Brain scientists in Washington state are asking the families of armed services members to consider one last contribution.
Researchers at the University of Washington and the local Veterans Affairs health care system have begun collecting the donated brains of service members to examine for possible dementia and other disorders linked to repeated blast injury and head trauma.
The program, the Pacific Northwest Brain Donor Network, is aimed at understanding the impact of mild traumatic brain injury on active-duty military members and veterans.
“We are going to study these brains to the full extent that we are capable,” said Dr. C. Dirk Keene, who leads the neuropathology core at UW Medicine. “They are so rare, so valuable and just so precious, and can give us so much information about what these exposures mean.”
Keene and his colleagues, including Dr. Elaine Peskind, who co-directs the Mental Illness Research, Education and Clinical Centers at the Puget Sound Veterans Administration hospital, will look for signs that service members with mTBI also may have developed disorders including Alzheimer’s disease or chronic traumatic encephalopathy.
CTE has received wide attention recently after a large number of former American football players were diagnosed with the neurological disorder. Like football players, troops who suffer repeated concussions or other head trauma may develop the debilitating condition, which is diagnosed only after death.
But, so far, little research has confirmed any military connection.
“What’s been published previously is on the brains of five Iraq veterans,” Peskind said. “Another paper will be published soon with another five veterans. There’s just nothing out there.”
Since the program started in March, researchers have acquired three brains. They include donations from one military veteran, a middle-age man who was not exposed to blast injury, and a military contractor, a woman, also middle-age, who worked in a war zone.
The donations also include the brain of Cody Duran, 30, of Lakewood, who died April 5 from an unknown cause, said his mother, Victoria Padron.

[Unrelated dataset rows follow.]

/-- R143, R158 to R160, R164 to R166, R75, R82, R83, R86 to R88: the elements a floating entry writes, each the number chapter's operation in
the captured rounding mode, and the flags of the active elements ORed into ctl.fflags; reductions by their tree, running values, dot products
by groups of four, and conversions with the carry that runs along the vector.  What the format conversions compute is said of binary8 codes:
they widen exactly, and a value narrows to the neighbour that its mode names.  The start of a group sum at +0, and the flags of an EF step,
are the model's choice (log 82). -/
def Obligations.VectorFloatElements : Prop :=
  (∀ (s : State) (core slot : Nat) (e : VEntry) (rest : List VEntry) (vd va vb k : BitVec 5) (k4 : BitVec 4) (k3 op : BitVec 3)
    (u reset : BitVec 1) (efc rm : BitVec 2) (gs target : BitVec 6),
    Performs s core slot e rest →
    let sid := core * 8 + slot
    let a := s.st sid
    let h := a.vhr va.toNat
    let eb := 8 * h.esize
    let ef := h.efmt.toNat
    let f := fmtOf ef
    let md := rmodeOf e.frm.toNat
    let el := fun (n j : Nat) => elemAt (a.vr n) eb j
    let act := fun (m j : Nat) => decide (j < e.vl) && (a.kr m).getLsbD j
    let count := BitVec.ofNat 16 e.vl
    let dense : VHdr := { efmt := h.efmt, rawsz := h.rawsz, order := h.order, count := count }
    let ored := fun (m : Nat) (r : Nat → Nat × Nat) (b : Nat) => (List.range e.vl).any (fun j => act m j && (r j).2.testBit b)
    let writes := fun (i : Instr) (regs : List Nat) (r : Nat → Nat × Nat) => e.ins = i →
      checkOperands a e { fam := .flt, noSlay := true, noSpar := true, noB8 := true, same := 1 } none regs = .ok () →
      EntryWrites s core slot e rest vd.toNat eb (fun j => if act k.toNat j then some (r j).1 else none) dense (ored k.toNat r) a.efcr
    let x := fun (j : Nat) => f.val (el va.toNat j)
    let vv := fun (i : Instr) (g : Nat → Nat → Nat × Nat) =>
      writes i [va.toNat, vb.toNat] (fun j => g (el va.toNat j) (el vb.toNat j))
    let vx := fun (i : Instr) (g : Nat → Nat → Nat × Nat) => writes i [va.toNat] (fun j => g (el va.toNat j) (e.g1.toNat % 2 ^ eb))
    let fused := fun (i : Instr) (g : FVal → FVal → FVal → Nat × Nat) =>
      writes i [va.toNat, vb.toNat, vd.toNat] (fun j => g (x j) (f.val (el vb.toNat j)) (f.val (el vd.toNat j)))
    let fn := fun (i : Instr) (g : FVal → Nat × Nat) => writes i [va.toNat] (fun j => g (x j))
    let two := fun (g : FVal → FVal → Nat × Nat) (y z : Nat) => g (f.val y) (f.val z)
    vv (.vaddFvv vd va vb k) (two (f.add md)) ∧ vx (.vaddFvx vd va k gs) (two (f.add md))
      ∧ vv (.vsubFvv vd va vb k) (two (f.sub md)) ∧ vx (.vsubFvx vd va k gs) (two (f.sub md))
      ∧ vv (.vmulFvv vd va vb k) (two (f.mul md)) ∧ vx (.vmulFvx vd va k gs) (two (f.mul md))
      ∧ vv (.vdivFvv vd va vb k) (two (f.div md)) ∧ vx (.vdivFvx vd va k gs) (two (f.div md))
      ∧ vv (.vminFvv vd va vb k) (f.minMax false) ∧ vx (.vminFvx vd va k gs) (f.minMax false)
      ∧ vv (.vmaxFvv vd va vb k) (f.minMax true) ∧ vx (.vmaxFvx vd va k gs) (f.minMax true)
      ∧ fused (.vfma vd va vb k) (fun x y z => f.fma md x y z)
      ∧ fused (.vfms vd va vb k) (fun x y z => f.fma md x y z.opp)
      ∧ fused (.vfnma vd va vb k) (fun x y z => f.fma md x.opp y z)
      ∧ fn (.vsqrt vd va k) (f.sqrt md) ∧ fn (.vrcp vd va k) (f.recip md) ∧ fn (.vrsq vd va k) (f.rsqrt md)
      ∧ fn (.vexp2 vd va k) (f.exp2 md) ∧ fn (.vlog2 vd va k) (f.log2 md)
      -- VRED and VSCAN
      ∧ (checkOperands a e { uns := decide (u = 1), noSlay := true, noB8 := true } none [va.toNat] = .ok () →
          (isFloat ef = true → op.toNat < 3) →
          let num := fun (x : Nat) => if u = 1 ∨ x < 2 ^ (eb - 1) then (x : Int) else x - 2 ^ eb
          let comb := fun (x y : Nat) =>
            match isFloat ef, op.toNat with
            | true, 0 => f.add md (f.val x) (f.val y)
            | true, 1 => f.minMax false x y
            | true, _ => f.minMax true x y
            | false, 0 => ((x + y) % 2 ^ eb, 0)
            | false, 1 => (if num x ≤ num y then x else y, 0)
            | false, 2 => (if num x ≤ num y then y else x, 0)
            | false, 3 => (x &&& y, 0)
            | false, 4 => (x ||| y, 0)
            | false, _ => (x ^^^ y, 0)
          let none_ := if isFloat ef then [f.code true 0, f.infCode false, f.infCode true].getD op.toNat 0
            else [0, if u = 1 then 2 ^ eb - 1 else 2 ^ (eb - 1) - 1, if u = 1 then 0 else 2 ^ (eb - 1), 2 ^ eb - 1].getD op.toNat 0
          let join := fun (p q : Option Nat × Nat) =>
            match p.1, q.1 with
            | some x, some y => (some (comb x y).1, p.2 ||| q.2 ||| (comb x y).2)
            | some x, none => (some x, p.2 ||| q.2)
            | none, y => (y, p.2 ||| q.2)
          let at_ := fun (j : Nat) => (if act k4.toNat j then some (el va.toNat j) else none, 0)
          let run := fun (n : Nat) => (List.range n).foldl (fun p j => join p (at_ j)) (none, 0)
          let hdr : VHdr := { efmt := h.efmt, rawsz := h.rawsz, count := count }
          (∀ n, e.vl ≤ 2 ^ n → (∀ m, m < n → 2 ^ m < e.vl) → e.ins = .vred vd va k4 u op →
              let r := treeOf join n at_
              EntryWrites s core slot e rest vd.toNat eb (fun j => if j = 0 ∧ e.vl ≠ 0 then some (r.1.getD none_) else none)
                { hdr with count := 1 } (fun b => r.2.testBit b) a.efcr)
            ∧ (e.ins = .vscan vd va k4 u op →
              EntryWrites s core slot e rest vd.toNat eb (fun j => if act k4.toNat j then (run (j + 1)).1 else none) hdr
                (fun b => (run e.vl).2.testBit b) a.efcr))
      -- VDOT
      ∧ (e.ins = .vdot vd va vb k4 u → checkOperands a e { uns := decide (u = 1), noSlay := true } none [va.toNat, vb.toNat] = .ok () →
          let h2 := a.vhr vb.toNat
          let e2 := h2.efmt.toNat
          let y := fun (j : Nat) => elemAt (a.vr vb.toNat) (8 * h2.esize) j
          let acc := elemAt (a.vr vd.toNat) 32 0
          let num := fun (x : Nat) => if u = 1 ∨ x < 128 then (x : Int) else x - 256
          let dots := fun (fmt r fl : Nat) => EntryWrites s core slot e rest vd.toNat 32 (fun j => if j = 0 ∧ e.vl ≠ 0 then some r else none)
            { efmt := BitVec.ofNat 8 fmt, rawsz := 0, count := 1 } (fun b => fl.testBit b) a.efcr
          (ef = 1 → e2 = 1 → (a.vhr vd.toNat).efmt = 3 →
              dots 3 (((acc : Int) + ((List.range e.vl).map (fun j => if act k4.toNat j then num (el va.toNat j) * num (y j) else 0)).sum)
                % 2 ^ 32).toNat 0)
            ∧ ((4 ≤ ef ∧ ef ≤ 6 ∧ e2 = ef) ∨ (binary8Code ef = true ∧ binary8Code e2 = true) → (a.vhr vd.toNat).efmt = 6 →
              let group := fun (g : Nat) => dotGroup f (fmtOf e2)
                ((((List.range 4).map (fun j => 4 * g + j)).filter (act k4.toNat)).map (fun j => (el va.toNat j, y j)))
              let r := (List.range ((e.vl + 3) / 4)).foldl (fun (p : Nat × Nat) g =>
                let q := fmtF.add md (fmtF.val p.1) (group g).1
                (q.1, p.2 ||| (group g).2 ||| q.2)) (acc, 0)
              dots 6 r.1 r.2))
      -- VCVT
      ∧ (let tc := if target = 63 then e.lfmt.toNat else targetFmt target.toNat
         e.ins = .vcvt vd va k3 efc reset rm target → (ef = 0 → h.rawsz = 3) → tc ≠ 0 → h.spar = 0
            → e.fits h.esize = true → e.fits (esizeOf tc) = true → (rm = 3 → isFloat ef = true ∧ isFloat tc = true) →
          let v := fun (j : Nat) => cvtVal ef eb (el va.toNat j)
          let hdr : VHdr := { efmt := BitVec.ofNat 8 tc, rawsz := 0, slay := h.slay, sfmt := h.sfmt,
                              order := if esizeOf tc = 1 then h.order else 0, count := count }
          let from0 := if reset = 1 then 0 else (a.efcr efc.toNat).toNat
          let carry := fun (n : Nat) => (List.range n).foldl (fun c j => if act k3.toNat j then (efStep tc (v j) c).2.1 else c) from0
          let r := fun (j : Nat) => if rm = 3 then ((efStep tc (v j) (carry j)).1, (efStep tc (v j) (carry j)).2.2)
            else cvtTo tc (nmodeOf rm.toNat) (v j)
          EntryWrites s core slot e rest vd.toNat (8 * esizeOf tc) (fun j => if act k3.toNat j then some (r j).1 else none) hdr
            (ored k3.toNat r) (fun n => if n = efc.toNat then (if rm = 3 then BitVec.ofNat 32 (carry e.vl) else BitVec.ofNat 32 from0)
              else a.efcr n)))
  -- R82 and R83
  ∧ (∀ c, binary8Code c = true → ∀ x, x < 256 →
      (cvtTo 6 .rne ((fmtOf c).val x)).2 = 0
        ∧ match (fmtOf c).val x with
          | .nan _ => (cvtTo 6 .rne ((fmtOf c).val x)).1 = 0x7FC00000
          | .inf neg => (cvtTo 6 .rne ((fmtOf c).val x)).1 = if neg then 0xFF800000 else 0x7F800000
          | .fin d => ∃ y, fmtF.val (cvtTo 6 .rne ((fmtOf c).val x)).1 = .fin y ∧ y.eqv d = true)
  ∧ (∀ c, binary8Code c = true → ∀ (md : NMode) (x : Dy), md ≠ .ef → x.m ≠ 0 → ((fmtOf c).sign = none → x.neg = false) →
      let f := fmtOf c
      let q := min x.e (f.qmin - 2)
      let v := scaleTo x.m x.e q
      let grid := fun (n : Nat) => scaleTo (f.mag n).m (f.mag n).e q
      let beyond := if md = .rtz then grid (f.maxCode + 1) ≤ v else 3 * grid f.maxCode - grid (f.maxCode - 1) ≤ 2 * v
      (beyond → f.narrow md (.fin x) =
          (if md = .rne then (match f.inf with | some i => f.code x.neg i | none => f.nan) else f.code x.neg f.maxCode, flagOF + flagNX))
        ∧ (¬beyond → ∃ n, n ≤ f.maxCode ∧ RoundsTo grid (if md = .rtz then .rtz else .rne) x.neg (fun t => compare t (2 * v)) n
            ∧ (f.narrow md (.fin x)).1 = f.code x.neg n
            ∧ ((f.narrow md (.fin x)).2 = 0 ↔ grid n = v) ∧ (n = 0 → (f.narrow md (.fin x)).2 = flagUF + flagNX)
            ∧ (grid n ≠ v → (f.narrow md (.fin x)).2 ∈ [flagNX, flagUF + flagNX])))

“I donated everything,” she said. “Whatever they could use, they could have.”
Padron’s son wasn’t a veteran, but his young brain will serve as a control, an example of normal tissue against which scientists will measure changes.
For every brain from a veteran that researchers acquire, they’ll also need the brain of someone who didn’t serve, Keene said. Researchers expect to receive one brain a month for the study.
Information from the study will be open to other researchers, Keene said.
The pilot study was paid for in part by a $30,000 grant from the federal Alzheimer’s Disease Research Centers obtained by Dr. Desiree Marshall, an assistant medical examiner at the King County Medical Examiner’s Office who has also been working with Peskind.
Combining the study of military injuries with dementias and other disorders makes sense, Marshall said. It will be interesting to see whether the brains of veterans have signs of chronic traumatic encephalopathy, including a newly defined marker, a particular brain lesion caused by abnormal accumulations of proteins called tau. Tau proteins are considered a prime cause of Alzheimer’s disease.
The goal now is to increase the number of brains collected—and to find more funding, either through philanthropy or grants, the researchers said.
“It’s so limited, the amount of information we have now,” Marshall said. “Each brain, each case, is going to be so important.”